Metal Gear Rising: Revengeance - Jetstream Sam review
Let's dance!
You expect downloadable content to add to the main game. But for the first hour or two of Jetstream Sam, Platinum's campaign prequel for the superlative Metal Gear Rising: Revengeance, that new content feels hard to find. Every environment and enemy features in the main game and the songs are familiar. A few new cut-scenes seems like one hell of a way to use a 2.5GB download. There is a big addition, of course: Sam himself.
Sam Rodrigues is Revengeance's most fabulous enemy, a cocky Brazilian with a fighting style halfway between jiu-jitsu and samurai - backed up by a smile that could slice a tank in half. The boss battle against him is classic, a desert duel for the ages. Jetstream Sam is a prequel explaining how and why he ended up working for the bad guys. It's one long chapter that takes Sam from sewers to the top of a skyscraper, with three boss battles and five VR missions interspersed, and as in the main campaign each difficulty setting changes up the enemy numbers, placements and types along the way. You can, if you're really trying, run through this in significantly less than an hour, but to talk about it in these terms would miss the point completely.
The focus of Jetstream Sam is in giving Revengeance players a new toy, a playable character who bears little relation to Raiden. Anyone who buys this will have finished the main game and so be in possession of a powered-up cyborg ninja with multiple weapons and a moveset that enables constant aggression; to play as Raiden is to always be on the attack, dashing from foe to foe in a flurry of deadly blows and perfect parries.
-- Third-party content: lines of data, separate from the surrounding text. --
/-- The value of each of a block's 28 nibbles (rule R93). -/
def Obligations.NibbleValues : Prop :=
  ∀ (buf : List Byte) (b j : Nat), j < 28 → adpcmNibble (buf.drop (16 * b)) j = nibble buf b j

/-! ## The step -/

/-- A step runs the decoded operation, in the state where it has left the queue, its port operands are at the ports and
no result is there yet. -/
def Obligations.StepRunsDecodedOperation : Prop :=
  ∀ (s : State) (c : Command) (rest : List Command) (i : Instr),
    s.queue = c :: rest → decode c.word = .ok i →
      step s = exec i { s with queue := rest, ports := c.ports, result := .none }

/-- With nothing presented nothing changes (rule R20), and a reserved opcode changes only the interface: the model takes
rule R355's "ignored" and not the advice of rule R101 (log entry 2). -/
def Obligations.StepIdleOrIgnored : Prop :=
  (∀ s : State, s.queue = [] → step s = .next s) ∧
  (∀ (s : State) (c : Command) (rest : List Command) (e : DecodeError), s.queue = c :: rest → decode c.word = .error e →
    step s = .next { s with queue := rest, ports := c.ports, result := .none })

/-- Every operation completes in every state (rule R350), with the default parameters. -/
def Obligations.EveryOperationCompletes : Prop := ∀ (i : Instr) (s : State), i.WellFormed → ∃ t, exec i s = .next t

/-- A data format is no operation: executing one is refused, whatever its fields and the state (rules R98 and R99). -/
def Obligations.DataFormatsRefused : Prop :=
  ∀ (i : Instr) (s : State), ¬ i.WellFormed → exec i s = .refused .dataFormat

/-! ## Reset and the invariant -/

/-- Reset satisfies the invariant. -/
def Obligations.ResetSatisfiesInv : Prop := State.reset.Inv

/-- Every step keeps the invariant: canonical memories, a cursor inside the working region, well-formed samples,
envelopes, tables, handles and buffers (rules R22 to R28, R32, R34; several are D5, D9, D14, D19). -/
def Obligations.StepKeepsInv : Prop := ∀ s t : State, s.Inv → step s = .next t → t.Inv

/-- What reset leaves (the table of rule R39; every row but the reverb's zero state is D32 or D27, and the register
file is all 0 because the model is given no preset, log entry 7; the table behind an absent depth table is empty, log
entry 11). -/
def Obligations.ResetValues : Prop :=
  State.reset.cache = [] ∧ State.reset.voices = [] ∧
  State.reset.envd =
    { reg := 0, level := 0, target := 0, phase := .off, counter := 0, rate := 0, step := 0, inc := 0, decreasing := false
      exponential := false } ∧
  (∀ i : Fin numRvbRegs, State.reset.rvb.reg[i] = 0) ∧ (∀ a, Memory.read State.reset.rvb.mem a = 0) ∧
  State.reset.rvb.cursor = 0 ∧
  State.reset.vibd =
    { shape := vibDefaultTable, hasDepth := false, depthTab := [], phase := .zero, depthPhase := .zero, depth := .zero } ∧
  State.reset.out = { dryL := [], dryR := [], wetL := [], wetR := [], outL := [], outR := [], pcmL := [], pcmR := [] } ∧
  State.reset.ch = List.replicate 16
    { program := 0, volume := 127, expression := 127, pan := 64, reverb := 127, modDepth := 0, vibRate := 64
      sustain := false, portaOn := false, portaTime := 0, lfoPhase := .zero, bend := .one, lastPitch := .zero
      hasLast := false }

/-! ## ADPCM -/

/-- `ADPCM.DECODE` completes and puts out whole blocks up to the first end flag, with the loop data of rules R133 and
R134 (D5: the count is the one before the flagged block, 0 where no block carries the flag; D6: the cap). -/
def Obligations.AdpcmDecodeBlocks : Prop :=
  ∀ s : State, ∃ (d : DecodedSample) (m : Nat),
    exec .adpcmDecode s = .next { s with result := .decoded d } ∧
    m ≤ wholeBlocks s.ports.buf ∧
    (∀ b, b + 1 < m → (blockFlags s.ports.buf b).getLsbD 0 = false) ∧
    (m < wholeBlocks s.ports.buf → 0 < m ∧ (blockFlags s.ports.buf (m - 1)).getLsbD 0 = true) ∧
    d.pcm.length = 28 * m ∧ d.loopEnd = 28 * m ∧
    d.looping = (decide (0 < m) &&
      (blockFlags s.ports.buf (m - 1)).getLsbD 0 && (blockFlags s.ports.buf (m - 1)).getLsbD 1) ∧
    ((∀ b, b < m → (blockFlags s.ports.buf b).getLsbD 2 = false) → d.loopStart = 0) ∧
    (∀ b, b < m → (blockFlags s.ports.buf b).getLsbD 2 = true →
      (∀ c, b < c → c < m → (blockFlags s.ports.buf c).getLsbD 2 = false) → d.loopStart = 28 * b)

/-- Every decoded sample is the saturated sum of its shifted nibble and the prediction from the two outputs before it,
across block boundaries, zeros before the first (rules R130 to R132; D3, D4, D5). -/
def Obligations.AdpcmSampleRecurrence : Prop :=
  ∀ (s : State) (d : DecodedSample), exec .adpcmDecode s = .next { s with result := .decoded d } →
    ∀ i, i < d.pcm.length →
      (pcmAt d i).toInt = max (-32768) (min 32767
        (shifted (nibble s.ports.buf (i / 28) (i % 28)) ((blockHeader s.ports.buf (i / 28)).toNat % 16) +
         predicted ((blockHeader s.ports.buf (i / 28)).toNat / 16)
          (if 1 ≤ i then (pcmAt d (i - 1)).toInt else 0) (if 2 ≤ i then (pcmAt d (i - 2)).toInt else 0)))

/-- `ADPCM.FETCH` completes: a cached offset changes nothing, another is decoded once and bound; all other entries stay
(rule R137). -/
def Obligations.AdpcmFetchResult : Prop :=
  ∀ s : State, SMap.wf s.cache → ∃ c : SMap DecodedSample,
    exec .adpcmFetch s = .next { s with cache := c, result := .handle s.ports.offset } ∧ SMap.wf c ∧
    SMap.find c s.ports.offset =
      some ((SMap.find s.cache s.ports.offset).getD (adpcmDecode Config.machine (fetchSrc s.src s.ports.offset))) ∧
    (∀ o, o ≠ s.ports.offset → SMap.find c o = SMap.find s.cache o)

/-- An entry of the decode cache, once made, is never changed or removed by any operation (rule R23). -/
def Obligations.CacheEntriesPersist : Prop :=
  ∀ (i : Instr) (s t : State), SMap.wf s.cache → exec i s = .next t →
    SMap.wf t.cache ∧ ∀ o d, SMap.find s.cache o = some d → SMap.find t.cache o = some d

/-! ## Envelope -/

/-- `ENV.LOAD` completes: the register is the two halves, everything else is at rest (rule R160; D7, D32). -/
def Obligations.EnvLoadResult : Prop :=
  ∀ s : State, exec .envLoad s = .next { s with envd :=
    { reg := s.ports.hi16 ++ s.ports.lo16, level := 0, target := 0, phase := .off, counter := 0, rate := 0, step := 0,
      inc := 0, decreasing := false, exponential := false } }

/-- `ENV.KEYON`, command word 0x21000000, completes: level 0 and phase Attack, from every phase (rule R163). -/
def Obligations.EnvKeyonResult : Prop :=
  decode 0x21000000 = .ok .envKeyon ∧ ∀ s : State,
    exec .envKeyon s = .next { s with envd := Env.setPhase Config.machine { s.envd with level := 0 } .attack } ∧
    (Env.setPhase Config.machine { s.envd with level := 0 } .attack).level = 0 ∧
    (Env.setPhase Config.machine { s.envd with level := 0 } .attack).phase = .attack ∧
    (Env.setPhase Config.machine { s.envd with level := 0 } .attack).counter = 0

/-- `ENV.KEYOFF`, command word 0x22000000, completes: nothing in Off and Release, Release at the same level from every
other phase (rule R164). -/
def Obligations.EnvKeyoffResult : Prop :=
  decode 0x22000000 = .ok .envKeyoff ∧ ∀ s : State,
    ((s.envd.phase = .off ∨ s.envd.phase = .release) → exec .envKeyoff s = .next s) ∧
    ((s.envd.phase = .attack ∨ s.envd.phase = .decay ∨ s.envd.phase = .sustain) →
      exec .envKeyoff s = .next { s with envd := Env.setPhase Config.machine s.envd .release } ∧
      (Env.setPhase Config.machine s.envd .release).level = s.envd.level ∧
      (Env.setPhase Config.machine s.envd .release).phase = .release ∧
      (Env.setPhase Config.machine s.envd .release).counter = 0)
So what does our smiling assassin have going for him? Well, good looks for a start, along with a sweet HF Muramasa blade. The comparison to Raiden, obvious as it is to make, obscures things a little because Sam's moveset and new abilities demand a total change in style. The downsides: he's slower to move and attack, plus his window to pull off perfect parries is shorter. But Sam's dodge is faster, with less recovery time, he can taunt enemies (more on this later), and he can charge attacks for serious damage.
Charging attacks isn't a matter of a single move. Sam has a variety of 'quickdraw' attacks that can be introduced mid-combo and powered up before release. So here's the deal. Sam is less mobile, and more reliant on dodging, but if he gets a few seconds' breathing room to charge up an attack, he can destroy almost anything. Playing this style is about finding a few seconds' silence amidst a storm. In such details is the overriding philosophy of Jetstream Sam; this is an expansion for the masters, the players who can pick their openings and execute with precision.
The charge mechanic is so unlike the core combat of Revengeance that it took a long time to sink in - at first, I thought the quickdraws were flashy finishers, as with Raiden's pincer weapon, but you should be using them all the time. And Sam's moveset is full of different options for getting a charge in, with the types of quickdraw ranging from a classic samurai hip-slice to ground-dashes and air dives (all part of different combo strings). Damaging enough on their own, quickdraws become absolutely devastating when combined with Sam's other speciality: a cheeky taunt.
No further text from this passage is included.